2. The method of claim 1, wherein The construction method of the three-dimensional dynamic human body model comprises the following steps: Human body shape data actually measured is input into three-dimensional virtual fitting software to generate a three-dimensional human body model that fits the actual human body shape; The three-dimensional human body model is input into three-dimensional modeling software to construct a skeleton system that matches the shape characteristics of the three-dimensional human body model, thereby forming a three-dimensional static human body model integrated with the skeleton; Real human body movement trajectory data is collected by using AI motion capture software, and skeleton joint movement data is generated; The skeleton joint movement data is input into the three-dimensional modeling software to match the posture and joint nodes with the three-dimensional static human body model integrated with the skeleton, thereby generating a three-dimensional dynamic human body model with continuous action characteristics.
3. The method of claim 1, wherein The construction method of the three-dimensional dynamic clothing model comprises the following steps: The three-dimensional dynamic human body model and the drawn two-dimensional clothing template are input into three-dimensional virtual fitting software, the physical and mechanical performance properties of the virtual fabric are set, the two-dimensional clothing template is fitted to the surface of the three-dimensional dynamic human body model by using virtual sewing technology, and a three-dimensional dynamic clothing model with fabric reality and dynamic adaptability is generated.
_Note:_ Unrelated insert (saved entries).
/-- Groups of a splice, until `limit` elements are done, it ends, or an access is held. -/
def runGroups (pump limit : Nat) : Nat → Progress → Progress
  | 0, g => g
  | k + 1, g =>
    if g.ended.isSome ∨ g.held ∨ limit ≤ g.p.elem then g else runGroups pump limit k (runGroup g pump)

/-- A splice runs on a pump to element `limit`, or to its end when that is n. -/
def runTo (s : State) (p : Splice) (pump limit : Nat) : Progress :=
  let g := runGroups pump limit (limit / 64 + 1) { s, p }
  if g.ended.isSome ∨ g.held ∨ limit < p.count s then g else reduce g pump

/-- A group boundary that a running splice may have reached: at least `least` groups after its next element and, unless
`whole`, before its end, drawn freely where the spec does not fix how far the pump has come (log 1); the beginning of the last group where
fewer groups than that are left. -/
def boundary (s : State) (p : Splice) (least : Nat) (whole : Bool := true) : Nat × State :=
  let n := p.count s
  let groups := (n - p.elem + 63) / 64
  let d := drawNat s
  let k := if groups + cond whole 1 0 ≤ least then groups - 1 else least + d.1 % (groups + cond whole 1 0 - least)
  (if n ≤ p.elem + 64 * k then n else p.elem + 64 * k, d.2)

end Sys2Proof.Machine
end

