/-- The check of the dispatcher every 256 pump clocks (R228), in which the running splices have gone on (log 154). -/
def preemptCheck (s : State) : State :=
  let s0 := { s with splices := { s.splices with list := s.splices.list.map (fun p => match p.phase with
    | .running i => if frozen s i then p else { p with ran := p.ran + 1 }
    | _ => p) } }
  let s1 := (List.range 16).foldl advanceOn s0
  if phase s1 ≠ 0 ∨ ¬ inRun s1 then s1
  else match victim s1 with
    | some (_, i) => preemptOn s1 i true
    | none => s1

/-- Pump `j` becomes the lifeline pump: LL and PUMP show it, and a shared splice on it is preempted (R225, R256, R407). -/
def takeLifelinePump (s : State) (j : Nat) : State :=
  let s1 := (List.range 16).foldl (fun t i => wrB t (.pmpStat i) 2 (i == j)) s
  preemptOn (wrF s1 .llStat 9 (BitVec.ofNat 4 j)) j false

/-- The pump that serves as lifeline pump at enable: pump 15, or the highest-numbered that has not failed (R407). -/
def highestPump (s : State) : Option Nat := ((List.range 16).filter (fun i => !pumpFailed s i)).getLast?

/-- A pump is marked failed until the next start, and the lifeline pump is replaced while lifeline counts as enabled for it (R254, R256,
R652); with no pump left there is no lifeline pump, and PUMP of LL_STAT stays (DESIGN CHOICE, log 150). -/
def failPump (s : State) (i : Nat) : State :=
  let was := isLifelinePump s i
  let s1 := report (wr s (.pmpStat i) (0x7F3 ||| (ofBool 24 (rdB s (.pmpStat i) 2) <<< 2)))
  if was then
    match highestPump s1 with
    | some j => takeLifelinePump s1 j
    | none => wrB s1 (.pmpStat i) 2 false
  else s1

/-- A group check of a pump fails: the splice ends PUMP_FAULT at the first element of that group (R254); while it is being saved, at the
ELEM of step 2 of R246, the next group's (R258). -/
def pumpFault (s : State) (i : Nat) : State :=
  match spliceOn s i with
  | none => s
  | some p =>
    if pumpFailed s i then s
    else failPump (stopOn s p i (cond (p.phase == .saving i) 1 0) 4) i

/-- Splices that `pick` names end ABORTED: running ones at a group boundary, waiting and saved ones at once, their records
invalid (R257, R258, R439). -/
def abortSplices (s : State) (pick : Splice → Bool) : State :=
  (s.splices.list.filter pick).foldl (fun t p =>
    match p.phase with
    | .waiting => endSplice t p none 3 0
    | .saved _ => endSplice (clearValid t p 0) p none 3 0
    | .running i => stopOn t p i 0 3
    | .saving i => stopOn t p i 0 3) s

/-! Kills (R257, R263). -/

/-- A write of SPL_KILL. -/
def writeSplKill (s : State) (a : Auth) (v : Reg24) : Written :=
  let o : OwnerCode := bits v 0 4
  judge [ (!(a.anySafSup || a.lifeline), .notPermitted),
      (rdB s .splCmd 0, .busy),
      (o == 0xF || reservedCode o, .reservedCode),
      (!(if o = 8 then a.lifeline else a.safSup (codePart o)), .notPermitted) ]
    (wrB { s with splices := { s.splices with kill := some (o, s.splices.next) } } .splCmd 0 true)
4. The method of claim 1, wherein Based on the three-dimensional dynamic human body model and the three-dimensional dynamic clothing model, three-dimensional human body sub-models and three-dimensional clothing sub-models under each key frame in a movement cycle are constructed, which comprises the following steps: The three-dimensional virtual fitting software is used to perform space-time discretization processing on the three-dimensional dynamic human body model and the three-dimensional dynamic clothing model, and the movement cycle is divided into a plurality of key frames; For each key frame, the paired three-dimensional human body sub-model and the three-dimensional clothing sub-model are synchronously extracted.
5. The method of claim 1, wherein Human body feature region division is performed on the three-dimensional human body sub-models and the three-dimensional clothing sub-models under each key frame, and a feature region overall model under each key frame is constructed, which comprises the following steps: For each motion key frame, a three-dimensional human body sub-model and a three-dimensional clothing sub-model are aligned by using reverse modeling software to construct a human body clothing sub-model under the motion key frame; Based on human anatomy features, the human body clothing sub-model under each motion key frame is divided into human feature regions, the height of the feature region is set according to the physiological height of each part of the human body, a positioning plane is constructed along the height direction of the feature region, a cutting plane is set at the boundary of the feature region, the redundant part beyond the boundary of the feature region is deleted, and a feature region overall model under each motion key frame conforming to the human anatomy features is generated.
6. The method of claim 1, wherein The feature region overall model under each motion key frame is divided into a plurality of local domains along the gravity center as the reference central axis to construct a feature region local model under each motion key frame, including: For the feature region overall model under each motion key frame, the feature region overall model is orthogonally divided into four local regions along the sagittal plane and the coronal plane by using a two-plane segmentation method with the gravity center of the feature region overall model as the reference central axis to construct the feature region local model under each motion key frame.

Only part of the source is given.